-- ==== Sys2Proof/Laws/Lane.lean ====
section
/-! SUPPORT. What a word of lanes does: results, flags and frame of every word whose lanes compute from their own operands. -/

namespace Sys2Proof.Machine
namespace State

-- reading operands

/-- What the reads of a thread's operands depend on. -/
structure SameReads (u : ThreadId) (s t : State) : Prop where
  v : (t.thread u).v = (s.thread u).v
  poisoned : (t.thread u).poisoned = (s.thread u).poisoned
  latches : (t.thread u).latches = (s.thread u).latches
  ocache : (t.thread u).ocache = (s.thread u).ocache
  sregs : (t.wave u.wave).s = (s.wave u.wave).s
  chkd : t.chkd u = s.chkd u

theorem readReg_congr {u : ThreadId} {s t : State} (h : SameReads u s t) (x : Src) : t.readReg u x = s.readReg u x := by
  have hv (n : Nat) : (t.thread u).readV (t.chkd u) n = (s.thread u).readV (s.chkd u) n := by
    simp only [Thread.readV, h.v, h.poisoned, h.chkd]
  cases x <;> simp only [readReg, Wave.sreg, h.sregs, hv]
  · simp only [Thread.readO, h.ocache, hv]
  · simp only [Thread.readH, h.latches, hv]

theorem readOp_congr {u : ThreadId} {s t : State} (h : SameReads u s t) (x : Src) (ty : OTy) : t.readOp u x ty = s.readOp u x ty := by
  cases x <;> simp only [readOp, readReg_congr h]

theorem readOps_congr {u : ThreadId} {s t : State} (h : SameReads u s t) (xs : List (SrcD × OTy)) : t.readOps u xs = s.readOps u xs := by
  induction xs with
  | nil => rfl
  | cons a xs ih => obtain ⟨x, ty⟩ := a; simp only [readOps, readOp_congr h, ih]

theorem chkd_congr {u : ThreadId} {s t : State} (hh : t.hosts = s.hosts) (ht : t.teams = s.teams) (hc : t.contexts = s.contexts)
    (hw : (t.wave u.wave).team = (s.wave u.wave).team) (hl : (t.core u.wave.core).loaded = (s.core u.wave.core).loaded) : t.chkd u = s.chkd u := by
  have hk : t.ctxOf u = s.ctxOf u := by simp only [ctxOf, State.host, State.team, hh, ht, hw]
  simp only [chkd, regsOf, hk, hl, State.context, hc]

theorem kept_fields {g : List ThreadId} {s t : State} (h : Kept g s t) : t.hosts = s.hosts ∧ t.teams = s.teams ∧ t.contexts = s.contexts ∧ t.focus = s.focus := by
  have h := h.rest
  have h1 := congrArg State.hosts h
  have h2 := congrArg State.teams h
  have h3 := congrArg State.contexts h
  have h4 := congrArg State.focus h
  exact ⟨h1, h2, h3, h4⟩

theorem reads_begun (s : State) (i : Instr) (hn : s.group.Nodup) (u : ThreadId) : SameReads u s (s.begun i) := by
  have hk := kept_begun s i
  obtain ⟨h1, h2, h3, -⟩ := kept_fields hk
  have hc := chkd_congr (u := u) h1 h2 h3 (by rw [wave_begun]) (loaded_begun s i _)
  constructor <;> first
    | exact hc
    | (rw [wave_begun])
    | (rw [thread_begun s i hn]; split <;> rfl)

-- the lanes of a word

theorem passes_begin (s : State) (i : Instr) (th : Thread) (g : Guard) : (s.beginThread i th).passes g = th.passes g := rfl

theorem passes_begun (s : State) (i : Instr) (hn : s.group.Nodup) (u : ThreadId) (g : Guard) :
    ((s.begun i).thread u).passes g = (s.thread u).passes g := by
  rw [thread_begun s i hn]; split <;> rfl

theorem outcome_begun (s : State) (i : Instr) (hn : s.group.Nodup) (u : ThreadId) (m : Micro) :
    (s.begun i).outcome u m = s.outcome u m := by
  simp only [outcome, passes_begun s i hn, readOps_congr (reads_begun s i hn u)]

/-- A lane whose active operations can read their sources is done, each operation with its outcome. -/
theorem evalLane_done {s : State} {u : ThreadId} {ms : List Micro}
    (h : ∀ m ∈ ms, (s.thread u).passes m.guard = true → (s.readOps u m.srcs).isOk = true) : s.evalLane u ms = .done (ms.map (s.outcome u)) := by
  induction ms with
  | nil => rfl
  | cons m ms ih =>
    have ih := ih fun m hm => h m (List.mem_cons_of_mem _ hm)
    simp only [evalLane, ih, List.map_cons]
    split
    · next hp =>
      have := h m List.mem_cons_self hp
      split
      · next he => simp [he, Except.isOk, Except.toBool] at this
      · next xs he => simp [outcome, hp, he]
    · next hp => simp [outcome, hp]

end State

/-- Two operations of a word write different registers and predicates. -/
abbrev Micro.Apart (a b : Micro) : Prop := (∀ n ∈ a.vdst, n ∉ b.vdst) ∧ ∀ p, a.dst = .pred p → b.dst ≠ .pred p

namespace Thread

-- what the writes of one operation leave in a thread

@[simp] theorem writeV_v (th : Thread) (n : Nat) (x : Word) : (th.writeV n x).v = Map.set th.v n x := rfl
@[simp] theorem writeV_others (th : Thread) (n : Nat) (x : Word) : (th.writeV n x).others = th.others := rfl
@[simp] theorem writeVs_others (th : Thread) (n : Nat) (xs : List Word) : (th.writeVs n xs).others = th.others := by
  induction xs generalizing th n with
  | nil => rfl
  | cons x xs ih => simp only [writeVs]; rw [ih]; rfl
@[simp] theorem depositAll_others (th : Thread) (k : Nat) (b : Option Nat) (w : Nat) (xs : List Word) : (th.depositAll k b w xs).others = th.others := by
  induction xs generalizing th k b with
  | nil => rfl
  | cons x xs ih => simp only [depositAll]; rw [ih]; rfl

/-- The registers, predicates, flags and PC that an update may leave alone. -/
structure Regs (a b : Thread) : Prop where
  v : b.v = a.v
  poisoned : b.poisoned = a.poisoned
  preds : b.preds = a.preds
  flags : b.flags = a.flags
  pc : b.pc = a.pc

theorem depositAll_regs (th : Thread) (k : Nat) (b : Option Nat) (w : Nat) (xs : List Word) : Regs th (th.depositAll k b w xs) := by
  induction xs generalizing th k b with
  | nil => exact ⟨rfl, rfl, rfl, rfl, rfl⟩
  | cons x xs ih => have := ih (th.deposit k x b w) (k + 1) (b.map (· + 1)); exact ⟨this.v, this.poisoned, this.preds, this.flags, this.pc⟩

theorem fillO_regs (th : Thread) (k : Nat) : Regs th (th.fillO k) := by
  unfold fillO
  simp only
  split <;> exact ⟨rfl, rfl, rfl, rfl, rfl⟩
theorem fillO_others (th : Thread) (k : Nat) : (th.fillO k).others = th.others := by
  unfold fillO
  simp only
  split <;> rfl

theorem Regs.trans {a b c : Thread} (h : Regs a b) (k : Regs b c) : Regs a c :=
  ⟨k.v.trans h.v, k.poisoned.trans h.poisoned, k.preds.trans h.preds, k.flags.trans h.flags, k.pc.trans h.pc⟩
+--
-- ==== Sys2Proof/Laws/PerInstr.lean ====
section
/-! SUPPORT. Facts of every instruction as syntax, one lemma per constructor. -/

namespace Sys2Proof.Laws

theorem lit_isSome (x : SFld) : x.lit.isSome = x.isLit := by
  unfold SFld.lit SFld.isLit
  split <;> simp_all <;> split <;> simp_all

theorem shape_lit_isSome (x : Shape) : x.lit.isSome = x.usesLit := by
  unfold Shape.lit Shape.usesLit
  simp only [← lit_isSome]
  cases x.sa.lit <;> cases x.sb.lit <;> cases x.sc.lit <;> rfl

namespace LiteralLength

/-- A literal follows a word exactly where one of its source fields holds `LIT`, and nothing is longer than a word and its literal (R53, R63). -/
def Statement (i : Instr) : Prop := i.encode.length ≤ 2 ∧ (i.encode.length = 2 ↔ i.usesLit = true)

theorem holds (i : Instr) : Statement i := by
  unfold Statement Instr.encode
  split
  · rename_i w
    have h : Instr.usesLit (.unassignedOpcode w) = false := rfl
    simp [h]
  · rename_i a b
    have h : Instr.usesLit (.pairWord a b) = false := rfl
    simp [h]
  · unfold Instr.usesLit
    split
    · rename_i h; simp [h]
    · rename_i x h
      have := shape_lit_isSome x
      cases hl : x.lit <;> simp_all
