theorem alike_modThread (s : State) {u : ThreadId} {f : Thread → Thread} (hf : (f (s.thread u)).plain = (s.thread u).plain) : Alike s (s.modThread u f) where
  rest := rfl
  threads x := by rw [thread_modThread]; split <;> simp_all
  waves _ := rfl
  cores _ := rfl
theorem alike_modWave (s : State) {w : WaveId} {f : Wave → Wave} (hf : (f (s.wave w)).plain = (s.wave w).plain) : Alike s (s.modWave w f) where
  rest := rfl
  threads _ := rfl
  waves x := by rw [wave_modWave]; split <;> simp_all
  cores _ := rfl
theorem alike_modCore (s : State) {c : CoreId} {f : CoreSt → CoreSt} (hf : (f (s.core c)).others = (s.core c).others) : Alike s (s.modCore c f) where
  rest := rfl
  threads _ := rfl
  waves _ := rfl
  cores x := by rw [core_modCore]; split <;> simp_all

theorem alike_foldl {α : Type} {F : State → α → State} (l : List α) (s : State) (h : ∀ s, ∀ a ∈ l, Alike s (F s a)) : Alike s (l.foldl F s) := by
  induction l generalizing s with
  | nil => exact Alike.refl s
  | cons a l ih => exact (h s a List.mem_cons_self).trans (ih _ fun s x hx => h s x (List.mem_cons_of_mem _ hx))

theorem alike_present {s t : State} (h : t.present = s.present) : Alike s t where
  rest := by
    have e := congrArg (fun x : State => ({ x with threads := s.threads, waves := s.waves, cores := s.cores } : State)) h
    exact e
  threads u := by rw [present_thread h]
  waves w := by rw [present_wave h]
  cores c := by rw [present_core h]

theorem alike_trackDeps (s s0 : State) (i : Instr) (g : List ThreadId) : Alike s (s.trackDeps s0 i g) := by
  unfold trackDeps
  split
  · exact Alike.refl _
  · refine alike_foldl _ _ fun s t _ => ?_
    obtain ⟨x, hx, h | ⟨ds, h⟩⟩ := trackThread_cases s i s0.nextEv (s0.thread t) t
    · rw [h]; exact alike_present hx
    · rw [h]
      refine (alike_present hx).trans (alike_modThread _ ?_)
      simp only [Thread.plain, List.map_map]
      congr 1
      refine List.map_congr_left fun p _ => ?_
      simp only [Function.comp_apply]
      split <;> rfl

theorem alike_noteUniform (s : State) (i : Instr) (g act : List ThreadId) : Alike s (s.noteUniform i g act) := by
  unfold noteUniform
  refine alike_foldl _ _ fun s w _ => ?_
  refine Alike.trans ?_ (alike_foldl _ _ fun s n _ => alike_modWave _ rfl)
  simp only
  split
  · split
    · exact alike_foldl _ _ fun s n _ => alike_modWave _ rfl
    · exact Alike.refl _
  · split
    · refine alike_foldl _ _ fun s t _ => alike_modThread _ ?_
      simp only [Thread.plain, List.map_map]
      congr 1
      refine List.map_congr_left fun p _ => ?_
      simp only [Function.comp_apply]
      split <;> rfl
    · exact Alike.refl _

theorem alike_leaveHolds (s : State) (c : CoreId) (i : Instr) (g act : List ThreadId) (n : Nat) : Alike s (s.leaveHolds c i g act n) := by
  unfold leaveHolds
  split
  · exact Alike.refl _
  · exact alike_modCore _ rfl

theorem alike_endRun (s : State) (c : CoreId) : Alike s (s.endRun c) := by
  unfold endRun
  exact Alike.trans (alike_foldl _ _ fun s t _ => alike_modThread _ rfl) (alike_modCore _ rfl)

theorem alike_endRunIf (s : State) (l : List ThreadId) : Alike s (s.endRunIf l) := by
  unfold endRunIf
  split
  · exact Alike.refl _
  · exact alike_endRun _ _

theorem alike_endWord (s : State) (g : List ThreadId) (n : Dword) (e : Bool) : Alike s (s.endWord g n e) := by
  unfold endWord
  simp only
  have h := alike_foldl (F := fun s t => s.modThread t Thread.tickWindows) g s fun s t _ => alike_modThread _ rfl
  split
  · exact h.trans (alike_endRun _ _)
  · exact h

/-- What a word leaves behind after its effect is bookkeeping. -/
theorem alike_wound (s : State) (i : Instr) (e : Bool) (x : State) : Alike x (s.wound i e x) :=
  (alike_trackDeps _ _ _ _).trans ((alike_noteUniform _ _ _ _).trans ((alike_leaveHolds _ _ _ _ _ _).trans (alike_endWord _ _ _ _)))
+--
■ **What to produce**
When "Prop" shows up in a line of the material, report that line.

■ **Written answer**
structure SameReads (u : ThreadId) (s t : State) : Prop where
abbrev Micro.Apart (a b : Micro) : Prop := (∀ n ∈ a.vdst, n ∉ b.vdst) ∧ ∀ p, a.dst = .pred p → b.dst ≠ .pred p
structure Regs (a b : Thread) : Prop where
def Statement (i : Instr) : Prop := i.encode.length ≤ 2 ∧ (i.encode.length = 2 ↔ i.usesLit = true)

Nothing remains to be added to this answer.